(What the task asks): Exact copies of all the entries below are expected in the answer.

═══ Listed entries

-- ==== Sys2Proof/Machine/Loft.lean ====
section
/-! DEFINITION. The Loft Arithmetic Unit (07_loft_coordinate_arithmetic.md): the staged transform, rounding,
station form and readout strings. -/

namespace Sys2Proof.Machine

/-- The quotient of a whole number by a positive one, rounded by a mode (R127). -/
def roundDiv (mode : Rounding) (n : Int) (d : Nat) : Int :=
  let q := n / (d : Int)
  let r := n % (d : Int)
  if r = 0 then q
  else match mode with
    | .rm => q
    | .rp => q + 1
    | .rz => if n < 0 then q + 1 else q
    | .rn => if 2 * r < d then q else if 2 * r > d then q + 1 else if n < 0 then q else q + 1

/-- A conversion's answer (R124). -/
structure LoftPoint where
  loftA : Int
  loftB : Int
  side : Side
  deriving DecidableEq, Repr

/-- Stage 1 on axis A, with the side (R125, R126). -/
def offsetA (v : ViewSettings) (sx : Coord) : Int × Side :=
  match v.view with
  | .plan | .sheer => ((sx.toNat : Int) - 512, .none)
  | .body =>
    if sx.toNat < v.centreline then ((v.centreline : Int) - sx.toNat, .aft)
    else ((sx.toNat : Int) - v.centreline, .fore)

/-- Stages 2 to 4: product, scaling and origin (R128). -/
def scaled (v : ViewSettings) (offset origin : Int) : Int :=
  origin + roundDiv v.rounding (offset * v.scale) 256

/-- Stage 5: the grid snap (R129). -/
def snapped (v : ViewSettings) (x : Int) : Int :=
  if v.grid = 0 then x else v.grid * roundDiv v.rounding x v.grid

/-- A conversion of a screen sample by given view settings (R124 to R129). -/
def convert (v : ViewSettings) (sx sy : Coord) : LoftPoint :=
  { loftA := snapped v (scaled v (offsetA v sx).1 v.originA)
    loftB := snapped v (scaled v ((sy.toNat : Int) - 512) v.originB)
    side := (offsetA v sx).2 }

/-- The station form's frame (R130). -/
def stationFrame (v : ViewSettings) (a : Int) : Int := (a - v.frameZero) / (v.spacing : Int)

/-- The station form's offset (R130). -/
def stationOffset (v : ViewSettings) (a : Int) : Int := a - v.frameZero - stationFrame v a * v.spacing

/-! ### Readout strings -/

/-- The glyph of a decimal digit, 0x30 to 0x39 (7.4). -/
def digitGlyph (d : Nat) : Glyph := BitVec.ofNat 7 (0x30 + d)

/-- The decimal digit of `v` at a power of ten. -/
def decimalDigit (v place : Nat) : Nat := v / 10 ^ place % 10

/-- The sign's glyph: '-' for a negative value, '+' otherwise (R135, R137). -/
def signGlyph (v : Int) : Glyph := if v < 0 then 0x2D#7 else 0x2B#7

/-- How many digit positions a LINEAR readout of `n` characters has (R135). -/
def digitPositions (p : ReadoutPart) (n : Nat) : Nat := min p.digits (n - 1)

/-- The entry at an index of a LINEAR readout (R135, R136). -/
def linearEntry (p : ReadoutPart) (v : Int) (n i : Nat) : Option Glyph :=
  let d := digitPositions p n
  if i = 0 then some (signGlyph v)
  else if d < i then none
  else if 10 ^ d ≤ v.natAbs then some p.overflowMark
  else if i < d ∧ v.natAbs < 10 ^ (d - i) then
    some (match p.fill with | .zero => digitGlyph 0 | .blank => 0x20#7)
  else some (digitGlyph (decimalDigit v.natAbs (d - i)))

/-- The entry at an index of a STATION readout that can be shown (R137). -/
def stationEntry (frame offset : Int) (i : Nat) : Option Glyph :=
  if i = 0 then some (signGlyph frame)
  else if i ≤ 3 then some (digitGlyph (decimalDigit frame.natAbs (3 - i)))
  else if i = 4 then some 0x2B#7
  else if i ≤ 8 then some (digitGlyph (decimalDigit offset.natAbs (8 - i)))
  else none

/-- Whether a STATION readout shows overflow marks (R131, R137). -/
def stationOverflows (v : ViewSettings) (p : ReadoutPart) (pt : LoftPoint) (n : Nat) : Bool :=
  p.axis == .b || pt.side != .none || n < 9 || 999 < (stationFrame v pt.loftA).natAbs

/-- The entry at an index of the readout of a loft point (R134 to R137). -/
def readoutEntry (v : ViewSettings) (p : ReadoutPart) (pt : LoftPoint) (n i : Nat) : Option Glyph :=
  match p.form with
  | .linear => linearEntry p (match p.axis with | .a => pt.loftA | .b => pt.loftB) n i
  | .station =>
    if stationOverflows v p pt n then some p.overflowMark
    else stationEntry (stationFrame v pt.loftA) (stationOffset v pt.loftA) i

/-- The value source of a readout (R133). -/
def valueSource (s : State) : Option LoftPoint :=
  match s.tracker.state with
  | .tracking | .lost => some (convert s.loft.active s.tracker.tx s.tracker.ty)
  | .off => s.gate.lastPick.map (fun p => { loftA := p.loftA, loftB := p.loftB, side := p.side })

/-- A readout string formed for a readout part, absent when the name has none (R132, R133, R134). -/
def formReadout (part : Option ReadoutPart) (addr : Addr) (n : Nat) (s : State) : ReadoutString :=
  { addr := addr, count := n,
    entries := (List.range n).map (fun i =>
      match part, valueSource s with
      | some p, some pt => readoutEntry s.loft.active p pt n i
      | _, _ => none) }

/-- The readout string from which a request with first index `j` is answered (R132). -/
def readoutFor (part : Option ReadoutPart) (addr : Addr) (n j : Nat) (s : State) : ReadoutString :=
  match s.loft.readout with
  | some r => if j ≠ 0 ∧ r.addr = addr ∧ r.count = n then r else formReadout part addr n s
  | none => formReadout part addr n s

/-- The view settings at frame end (R123). -/
def loftFrameEnd (s : State) : State :=
  s.setLoft { s.loft with active := presentValue s.loft.active s.loft.shadow, shadow := none }

/-- A VIEW or GRID setup, merged into the one shadow (R36, R122). -/
def loftMerge (candidate : ViewSettings) (s : State) : State :=
  s.setLoft { s.loft with shadow := shadowOf s.loft.active candidate }

end Sys2Proof.Machine
end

══════

(Solution for this task):
-- ==== Sys2Proof/Machine/Loft.lean ====
section
/-! DEFINITION. The Loft Arithmetic Unit (07_loft_coordinate_arithmetic.md): the staged transform, rounding,
station form and readout strings. -/

namespace Sys2Proof.Machine

/-- The quotient of a whole number by a positive one, rounded by a mode (R127). -/
def roundDiv (mode : Rounding) (n : Int) (d : Nat) : Int :=
  let q := n / (d : Int)
  let r := n % (d : Int)
  if r = 0 then q
  else match mode with
    | .rm => q
    | .rp => q + 1
    | .rz => if n < 0 then q + 1 else q
    | .rn => if 2 * r < d then q else if 2 * r > d then q + 1 else if n < 0 then q else q + 1

/-- A conversion's answer (R124). -/
structure LoftPoint where
  loftA : Int
  loftB : Int
  side : Side
  deriving DecidableEq, Repr

/-- Stage 1 on axis A, with the side (R125, R126). -/
def offsetA (v : ViewSettings) (sx : Coord) : Int × Side :=
  match v.view with
  | .plan | .sheer => ((sx.toNat : Int) - 512, .none)
  | .body =>
    if sx.toNat < v.centreline then ((v.centreline : Int) - sx.toNat, .aft)
    else ((sx.toNat : Int) - v.centreline, .fore)

/-- Stages 2 to 4: product, scaling and origin (R128). -/
def scaled (v : ViewSettings) (offset origin : Int) : Int :=
  origin + roundDiv v.rounding (offset * v.scale) 256

/-- Stage 5: the grid snap (R129). -/
def snapped (v : ViewSettings) (x : Int) : Int :=
  if v.grid = 0 then x else v.grid * roundDiv v.rounding x v.grid

/-- A conversion of a screen sample by given view settings (R124 to R129). -/
def convert (v : ViewSettings) (sx sy : Coord) : LoftPoint :=
  { loftA := snapped v (scaled v (offsetA v sx).1 v.originA)
    loftB := snapped v (scaled v ((sy.toNat : Int) - 512) v.originB)
    side := (offsetA v sx).2 }

/-- The station form's frame (R130). -/
def stationFrame (v : ViewSettings) (a : Int) : Int := (a - v.frameZero) / (v.spacing : Int)

/-- The station form's offset (R130). -/
def stationOffset (v : ViewSettings) (a : Int) : Int := a - v.frameZero - stationFrame v a * v.spacing

/-! ### Readout strings -/

/-- The glyph of a decimal digit, 0x30 to 0x39 (7.4). -/
def digitGlyph (d : Nat) : Glyph := BitVec.ofNat 7 (0x30 + d)

/-- The decimal digit of `v` at a power of ten. -/
def decimalDigit (v place : Nat) : Nat := v / 10 ^ place % 10

/-- The sign's glyph: '-' for a negative value, '+' otherwise (R135, R137). -/
def signGlyph (v : Int) : Glyph := if v < 0 then 0x2D#7 else 0x2B#7

/-- How many digit positions a LINEAR readout of `n` characters has (R135). -/
def digitPositions (p : ReadoutPart) (n : Nat) : Nat := min p.digits (n - 1)

/-- The entry at an index of a LINEAR readout (R135, R136). -/
def linearEntry (p : ReadoutPart) (v : Int) (n i : Nat) : Option Glyph :=
  let d := digitPositions p n
  if i = 0 then some (signGlyph v)
  else if d < i then none
  else if 10 ^ d ≤ v.natAbs then some p.overflowMark
  else if i < d ∧ v.natAbs < 10 ^ (d - i) then
    some (match p.fill with | .zero => digitGlyph 0 | .blank => 0x20#7)
  else some (digitGlyph (decimalDigit v.natAbs (d - i)))

/-- The entry at an index of a STATION readout that can be shown (R137). -/
def stationEntry (frame offset : Int) (i : Nat) : Option Glyph :=
  if i = 0 then some (signGlyph frame)
  else if i ≤ 3 then some (digitGlyph (decimalDigit frame.natAbs (3 - i)))
  else if i = 4 then some 0x2B#7
  else if i ≤ 8 then some (digitGlyph (decimalDigit offset.natAbs (8 - i)))
  else none

/-- Whether a STATION readout shows overflow marks (R131, R137). -/
def stationOverflows (v : ViewSettings) (p : ReadoutPart) (pt : LoftPoint) (n : Nat) : Bool :=
  p.axis == .b || pt.side != .none || n < 9 || 999 < (stationFrame v pt.loftA).natAbs

/-- The entry at an index of the readout of a loft point (R134 to R137). -/
def readoutEntry (v : ViewSettings) (p : ReadoutPart) (pt : LoftPoint) (n i : Nat) : Option Glyph :=
  match p.form with
  | .linear => linearEntry p (match p.axis with | .a => pt.loftA | .b => pt.loftB) n i
  | .station =>
    if stationOverflows v p pt n then some p.overflowMark
    else stationEntry (stationFrame v pt.loftA) (stationOffset v pt.loftA) i

/-- The value source of a readout (R133). -/
def valueSource (s : State) : Option LoftPoint :=
  match s.tracker.state with
  | .tracking | .lost => some (convert s.loft.active s.tracker.tx s.tracker.ty)
  | .off => s.gate.lastPick.map (fun p => { loftA := p.loftA, loftB := p.loftB, side := p.side })

/-- A readout string formed for a readout part, absent when the name has none (R132, R133, R134). -/
def formReadout (part : Option ReadoutPart) (addr : Addr) (n : Nat) (s : State) : ReadoutString :=
  { addr := addr, count := n,
    entries := (List.range n).map (fun i =>
      match part, valueSource s with
      | some p, some pt => readoutEntry s.loft.active p pt n i
      | _, _ => none) }

/-- The readout string from which a request with first index `j` is answered (R132). -/
def readoutFor (part : Option ReadoutPart) (addr : Addr) (n j : Nat) (s : State) : ReadoutString :=
  match s.loft.readout with
  | some r => if j ≠ 0 ∧ r.addr = addr ∧ r.count = n then r else formReadout part addr n s
  | none => formReadout part addr n s

/-- The view settings at frame end (R123). -/
def loftFrameEnd (s : State) : State :=
  s.setLoft { s.loft with active := presentValue s.loft.active s.loft.shadow, shadow := none }

/-- A VIEW or GRID setup, merged into the one shadow (R36, R122). -/
def loftMerge (candidate : ViewSettings) (s : State) : State :=
  s.setLoft { s.loft with shadow := shadowOf s.loft.active candidate }

end Sys2Proof.Machine
end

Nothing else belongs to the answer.